Try schema-aware prompting before adding few-shot examples.
The current system prompt mixes directives with SQL examples; separate them.
""",
)

Overfitting Detection

Set validation_split to hold out a portion of the dataset for overfitting detection. The optimizer evaluates each kept experiment on the validation set and warns if the validation score diverges from the train score by more than 10%:

optimizer = AutoResearchOptimizer(
    brief=brief,
    metric_fn=eval_fn,
    dataset=eval_df,
    validation_split=0.2,  # 80% train, 20% validation
    max_iterations=20,
)

Validation split requires sufficient data

With small datasets, the split may produce unreliable validation scores. Use at least 100 examples in the full dataset.

Pre-Eval Verification

Quality checks (pytest, linting) run before metric evaluation, ensuring that proposed changes don't break the codebase:

optimizer = AutoResearchOptimizer(
    brief=brief,
    metric_fn=eval_fn,
    dataset=eval_df,
    checks=["pytest tests/unit/ -x", "ruff check src/"],  # must pass before eval
)

If any check command returns a non-zero exit code, the iteration is classified as failed and the change is discarded without running the (potentially expensive) metric evaluation.
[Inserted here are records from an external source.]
/-- One signal step: the decrement, a release at .sys of what its launch's units knew, or the report that it could not be made, as for a
context that is gone (R314, R337). -/
def signalStep (s : State) (fn ctx va lid : Nat) (failed : Bool) (know : Know) : State :=
  if va = 0 then s
  else match s.ctx? ctx with
    | none => notice s fn opCompletionError [lid, va, C.XLATE, 0]
    | some c =>
      match sysLand s c va 8 true with
      | .error t => notice s c.fn opCompletionError [lid, va, t.code, t.estat]
      | .ok (m, a) =>
        if s.spoilt m a 8 then notice s c.fn opCompletionError [lid, va, C.ECC, 0]
        else if m = 2 && !Config.hostAtomics && !deviceOnly s c va then notice s c.fn opCompletionError [lid, va, C.PERM, 8]
        else
          let e : Released := { key := { fn := fn, lid := lid, idx := 2 ^ 40 }, scope := 4, near := [], fence := false, know := know }
          let t := s.wrN m a 8 (signalDown (s.rdN m a 8) 1 failed)
          if s.tracks then setHeld t m a 8 (heldAt s m a 8 ++ [e]) else t

def State.level? (s : State) (fn kind id : Nat) : Option Level := s.levels.find? fun l => l.fn == fn && l.kind == kind && l.id == id

def State.modLevel (s : State) (fn kind id : Nat) (f : Level → Level) : State :=
  { s with levels := s.levels.map fun l => if l.fn == fn && l.kind == kind && l.id == id then f l else l }

/-- The lowest non-zero level of a launch, as kind and identifier (R336). -/
def Launch.lowest (l : Launch) : Nat × Nat :=
  if l.graph != 0 then (1, l.graph) else if l.phase != 0 then (2, l.phase) else (3, l.job)

/-- A member of a level has completed: the counter falls, and at zero the level completes and is closed (R337). -/
def levelDown (s : State) (fn : Nat) (failed : Bool) : Nat → Nat → Nat → State
  | 0, _, _ => s
  | n + 1, kind, id =>
    match s.level? fn kind id with
    | none => s
    | some p =>
      let p := { p with failed := p.failed || failed, counter := p.counter - 1 }
      if p.counter != 0 then s.modLevel fn kind id fun _ => p
      else
        let s := signalStep s p.fn p.ctx p.signal id p.failed []
        let s := { s with levels := s.levels.filter fun l => !(l.fn == fn && l.kind == kind && l.id == id) }
        levelDown s fn p.failed n (kind + 1) p.parent

/-- A level whose counter is zero already completes (R338). -/
def levelClose (s : State) (l : Level) : State :=
  match s.level? l.fn l.kind l.id with
  | some p =>
    if p.counter = 0 then levelDown (s.modLevel p.fn p.kind p.id fun p => { p with counter := 1 }) p.fn p.failed 3 p.kind p.id else s
  | none => s

/-! ## The end of a launch (R337 to R339) -/

/-- Whether a launch is still in the bench. -/
def Launch.live (l : Launch) : Bool := match l.state with | .pending | .ready | .active => true | _ => false

/-- Forgets a launch that has ended and has no unit left on a core: now its signal, and then its level, learn of its end (R337, R338). -/
def forgetLaunch (s : State) (fn lid : Nat) : State :=
  match s.launch? fn lid with
  | none => s
  | some l => if l.live || !(unitsOf s l).isEmpty then s
    else
      let s := { s with launches := s.launches.filter fun x => !(x.fn == fn && x.lid == lid) }
      if !l.owes then s
      else levelDown (signalStep s fn l.ctx l.signal lid l.failed l.know) fn l.failed 3 l.lowest.1 l.lowest.2

/-- Whether a command is one that a cancel ends with CANCELLED; matrix and factor commands are abandoned (R173). -/
def cancelEnds : Instr → Bool
  | .mmq _ _ => false
  | i => !isFactor i

def Cmd.copies (m : Cmd) : Bool := cancelEnds m.ins

/-- Requests of a unit's commands lose their command: those not sent yet are dropped, and replies that arrive later are absorbed (R393). -/
def orphan (s : State) (p : OutReq → Bool) : State :=
  { s with outReqs := s.outReqs.filterMap fun r => if !p r then some r else if r.sent then some { r with orphan := true } else none }

def OutReq.ofUnit (k : UKey) (r : OutReq) : Bool := match r.what with | .cmd u _ _ => u == k | _ => false

/-- Cancel and the watchdog end the copy-class commands of a vacated unit in their saved records (R234, R282, R371). -/
def cancelSaved (s : State) (l : Launch) (v : Vac) : State :=
  match s.ctx? l.ctx with
  | none => s
  | some c =>
    let s := orphan s (OutReq.ofUnit { fn := l.fn, lid := l.lid, idx := v.idx })
    (List.range 32).foldl (fun s n =>
      let a := c.arena + v.save + l.imgCmds + 1024 * n
      let rd (off k : Nat) : Nat := (sysRead s c (a + off) k).getD 0
      match decode (16 * l.vblk) l.det (rd 0 12) with
      | .ok i =>
        if (rd 12 1 = 1 || rd 12 1 = 2) && cancelEnds i then
          sysWrite (sysWrite (sysWrite s c (a + 88) 8 (statusWord St.CANCELLED (rd 24 8)).toNat) c (a + 15) 1 0) c (a + 12) 1 3
        else s
      | .error _ => s) s

/-- A launch completes or becomes cancelled: its history at once; its signal step and its level when no unit of it runs any more, so that
every access of its units comes before the decrement (R314, R337 to R339). -/
def finishLaunch (s : State) (l : Launch) (st : LState) (failed : Bool) : State :=
  let s := if st = .cancelled then l.resume.foldl (fun s v => cancelSaved s l v) s else s
  let know := l.resume.foldl (fun k v => match v.unit with | some u => joinKnow k (u.race.all u.key) | none => k) l.know
  let s := s.modLaunch l.fn l.lid fun l =>
    { l with state := st, failed := failed, bound := false, ranges := [], resume := [], wake := [], early := [], taken := [], owes := true,
             know := know }
  let s := { s with front := s.front.filter fun x => !(x.1 == l.fn && x.2.1 == l.lid) }
  forgetLaunch (s.modFunc l.fn fun f => { f with history := ((l.lid, failed) :: f.history).take 4096 }) l.fn l.lid

/-! ## Cancel (R173, R338) -/

/-- The commands of a unit whose launch ends: a copy reports the bytes that have been moved for certain (R173, R175, R176). -/
def cancelCmds (s : State) (k : UKey) : State :=
  match s.unit? k with
  | none => s
  | some u =>
    let s := orphan s (OutReq.ofUnit k)
    u.cmds.foldl (fun s m =>
      if !m.2.copies then dropCmd (if isFactor m.2.ins then settlePermit s k u.core m.2 else s) k m.1
      else if m.2.state = .done then s
      else cmdEnd (s.modCmd k m.1 fun m => { m with sent := [] }) k m.1 (statusWord St.CANCELLED m.2.moved)) s

/-! ## Predecessors (R339, R340) -/

/-- Whether a predecessor still runs, has failed, or is done. -/
def predState (s : State) (fn p : Nat) : Option Bool :=
  if p = 0 then some true
  else match s.launch? fn p with
    | some l => if l.live then none else some (!l.failed)
    | none => match (s.func fn).history.find? (·.1 == p) with | some h => some (!h.2) | none => some true

/-- Pending launches whose predecessors have completed become ready or are cancelled (R339). -/
def readyUp (s : State) : Nat → State
  | 0 => s
  | n + 1 =>
    match s.launches.find? fun l => l.state == .pending && !l.held && ((predState s l.fn l.pred0 == some false)
        || (predState s l.fn l.pred1 == some false) || ((predState s l.fn l.pred0).isSome && (predState s l.fn l.pred1).isSome)) with
    | none => s
    | some l =>
      if predState s l.fn l.pred0 = some false || predState s l.fn l.pred1 = some false then readyUp (finishLaunch s l .cancelled true) n
      else readyUp (s.modLaunch l.fn l.lid fun l => { l with state := .ready, readyAt := s.tick }) n

/-! ## Room (R18, R25, R343, R368) -/

def userUnits (s : State) (core : Nat) : List Unit := s.units.filter fun u => u.core == core && !isSuper u.key

/-- Occupied slots of a core, slot 63 among them (R220). -/
def usedSlots (s : State) (core : Nat) : List Nat := 63 :: (userUnits s core).flatMap fun u => (u.grps.filter (·.live)).map (·.slot)

/-- Register blocks taken on a core. DESIGN CHOICE: the supervisor group's vector registers come from outside the 256 blocks that R18 bounds
units' grants by, as the rule names no grant for it (log 15). -/
def usedBlocks (s : State) (core : Nat) : Nat :=
  ((userUnits s core).map fun u => ((u.grps.filter (·.live)).map fun g => g.grant / 16).sum).sum

/-- The lowest start at which a size fits among held runs: 0, or where a run ends. -/
def lowestFit (held : List (Nat × Nat)) (size limit : Nat) : Option Nat :=
  let fits (o : Nat) : Bool := o + size ≤ limit && held.all fun h => o + size ≤ h.1 || h.1 + h.2 ≤ o
  (0 :: held.map fun h => h.1 + h.2).foldl (fun b o => if fits o && (match b with | some x => o < x | none => true) then some o else b) none

/-- The place of B + C bytes in a core's vault (R343). -/
def vaultFit (s : State) (core size : Nat) : Option Nat :=
  lowestFit ((userUnits s core).map fun u => (u.vault, u.vsize + u.offcut)) size (3 * 2 ^ 20)

/-- Save slots held in a context's arena (R368). -/
def heldSaves (s : State) (ctx : Nat) : List (Nat × Nat) :=
  (s.units.filterMap fun u =>
    if u.ctx = ctx && !isSuper u.key then some (u.save, match launchOf s u with | some l => l.image | none => 0) else none)
  ++ (s.launches.filter fun l => l.ctx == ctx).flatMap fun l => l.resume.map (fun v => (v.save, v.size)) ++ l.record.toList

/-- The save slot a new unit takes (R368). -/
def saveFit (s : State) (l : Launch) : Option Nat :=
  match s.ctx? l.ctx with | some c => lowestFit (heldSaves s l.ctx) l.image c.arenaN | none => none

/-- Whether a core's planes are free or held by a launch (R25). -/
def planesOk (s : State) (core : Nat) (l : Launch) : Bool :=
  l.a = 0 || (match (s.core core).holder with | none => true | some h => h == (l.fn, l.lid))

/-- Room for `n` groups of a launch's unit on a core, its save slot apart (R343). -/
def hasRoom (s : State) (core : Nat) (l : Launch) (n : Nat) : Bool :=
  (usedSlots s core).length + n ≤ 64 && usedBlocks s core + n * l.vblk ≤ 256 && (vaultFit s core (l.b + l.c)).isSome
  && ((userUnits s core).map (·.aslots)).sum + l.a ≤ 128 && planesOk s core l

/-- The slot of a group placed next: in the drawer with the fewest occupied slots, the lowest free one (R220). -/
def nextSlot (used : List Nat) : Option Nat :=
  let n (d : Nat) : Nat := (used.filter fun x => x / 16 == d).length
  let d := [1, 2, 3].foldl (fun b d => if n d < n b then d else b) 0
  lowestFrom (fun x => !used.contains x) 16 (16 * d)

/-- Slots of `n` groups in order. -/
def nextSlots (used : List Nat) : Nat → List Nat
  | 0 => []
  | n + 1 => match nextSlot used with | some x => x :: nextSlots (x :: used) n | none => []

/-! ## Tickets (R342, R309) -/

/-- Fresh indices of a range. -/
def Launch.inRange (l : Launch) (r : Nat × Nat) : Nat := r.2 - r.1 - (l.early.filter fun i => r.1 ≤ i && i < r.2).length

/-- Whether a launch has a fresh ticket (R342). -/
def Launch.fresh (l : Launch) : Bool :=
  match l.state with | .ready => true | .active => l.ranges.any fun r => l.inRange r != 0 | _ => false

/-- The first index from `i` on, upward or downward, that no wake has taken early. -/
def skipEarly (early : List Nat) (down : Bool) : Nat → Nat → Nat
  | 0, i => i
  | n + 1, i => if early.contains i then skipEarly early down n (if down then i - 1 else i + 1) else i

/-- Takes index `i` out of a launch's fresh tickets, with the range of a die as it becomes. -/
def Launch.took (l : Launch) (d : Nat) (r : Nat × Nat) (i : Nat) : Nat × Launch :=
  (i, { l with ranges := l.ranges.zipIdx.map (fun (q, j) => if j = d then r else q), wake := l.wake.filter (· != i),
               early := l.early.filter fun e => l.ranges.zipIdx.any fun (q, j) => let q := if j = d then r else q; q.1 ≤ e && e < q.2 })

/-- The ticket a core of a die takes (R342). -/
def Launch.ticket (l : Launch) (die : Nat) : Option (Nat × Launch) :=
  match l.wake with
  | i :: ws => some (i, { l with wake := ws, early := l.early ++ [i] })
  | [] =>
    let own := l.ranges.getD die (0, 0)
    if l.inRange own != 0 then
      let i := skipEarly l.early false l.early.length own.1
      some (l.took die (i + 1, own.2) i)
    else
      let d := (List.range 8).foldl (fun b d => if l.inRange (l.ranges.getD b (0, 0)) < l.inRange (l.ranges.getD d (0, 0)) then d else b) 0
      let r := l.ranges.getD d (0, 0)
      if l.inRange r = 0 then none
      else
        let i := skipEarly l.early true l.early.length (r.2 - 1)
        some (l.took d (r.1, i) i)

/-! ## Tenancy (R347, R348) -/

/-- Whether an entry takes part (R347). -/
def Quantum.ok (s : State) (q : Quantum) : Bool := q.valid && 1 ≤ q.weight && 50 ≤ q.quant && (s.func q.fn).enabled

/-- The tenant; a table without a valid entry gives the device to the physical function (R347). -/
def State.owner (s : State) : Option Nat := if s.quanta.any (Quantum.ok s) then s.tenant else some 0

/-- Whether a function has work (R348). -/
def hasWork (s : State) (fn : Nat) : Bool :=
  s.units.any (fun u => u.key.fn == fn) || s.launches.any fun l => l.fn == fn && (l.fresh || !l.resume.isEmpty)

/-! ## Serving a core (R341, R343, R344) -/

/-- Whether a launch has work that could be placed. -/
def Launch.placeable (l : Launch) : Bool := !l.held && (l.fresh || !l.resume.isEmpty)

/-- Launches in pool order (R341). -/
def poolOrder (ls : List Launch) : List Launch :=
  let above (a b : Launch) : Bool := b.cls < a.cls || (a.cls == b.cls && a.readyAt ≤ b.readyAt)
  ls.foldr (fun l acc => put above l acc) []
where
  put (r : Launch → Launch → Bool) (l : Launch) : List Launch → List Launch
    | [] => [l]
    | x :: xs => if r l x then l :: x :: xs else x :: put r l xs

/-- Whether a core is served to a launch: not fenced, and not reserved to a higher class (R344, R404). -/
def mayServe (s : State) (core : Nat) (l : Launch) : Bool :=
  !(s.die (dieOf core)).fence.getLsbD (core % 64)
  && s.launches.all fun x => !(x.fn == l.fn && x.taken.contains core && x.placeable) || x.cls ≤ l.cls

/-- What a core is served. -/
inductive Serve
  | restore (fn lid : Nat) (v : Vac)
  | fresh (fn lid : Nat)
  deriving DecidableEq, Repr

/-- What a core is served from one launch (R343): no fresh ticket while a vacated unit waits, which needs at least the room of a fresh one. -/
def serveFrom (s : State) (core : Nat) (l : Launch) : Option Serve :=
  if !mayServe s core l then none
  else
    let back := match l.resume with
      | v :: _ => if hasRoom s core l (max l.g (v.count l.g)) then some (Serve.restore l.fn l.lid v) else none
      | [] => none
    match back with
    | some x => some x
    | none => if l.resume.isEmpty && l.fresh && hasRoom s core l l.g && (saveFit s l).isSome then some (.fresh l.fn l.lid) else none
Prompt Engineering Improvements

The AutoResearch agent prompt incorporates context engineering best practices:

  • KV-cache stability -- static instructions are separated from dynamic per-iteration content.
  • Edge-anchoring -- critical constraints appear at the beginning and end of the prompt.
  • Structured insights -- experiment history is formatted as structured blocks rather than free text.
  • Diff capping -- only the most recent diffs are shown in full; older ones are collapsed to one-liners.
  • Focus headlines -- each iteration gets a clear headline summarizing the current objective.
  • Simplicity tiebreaker -- when two approaches score equally, the simpler one is preferred.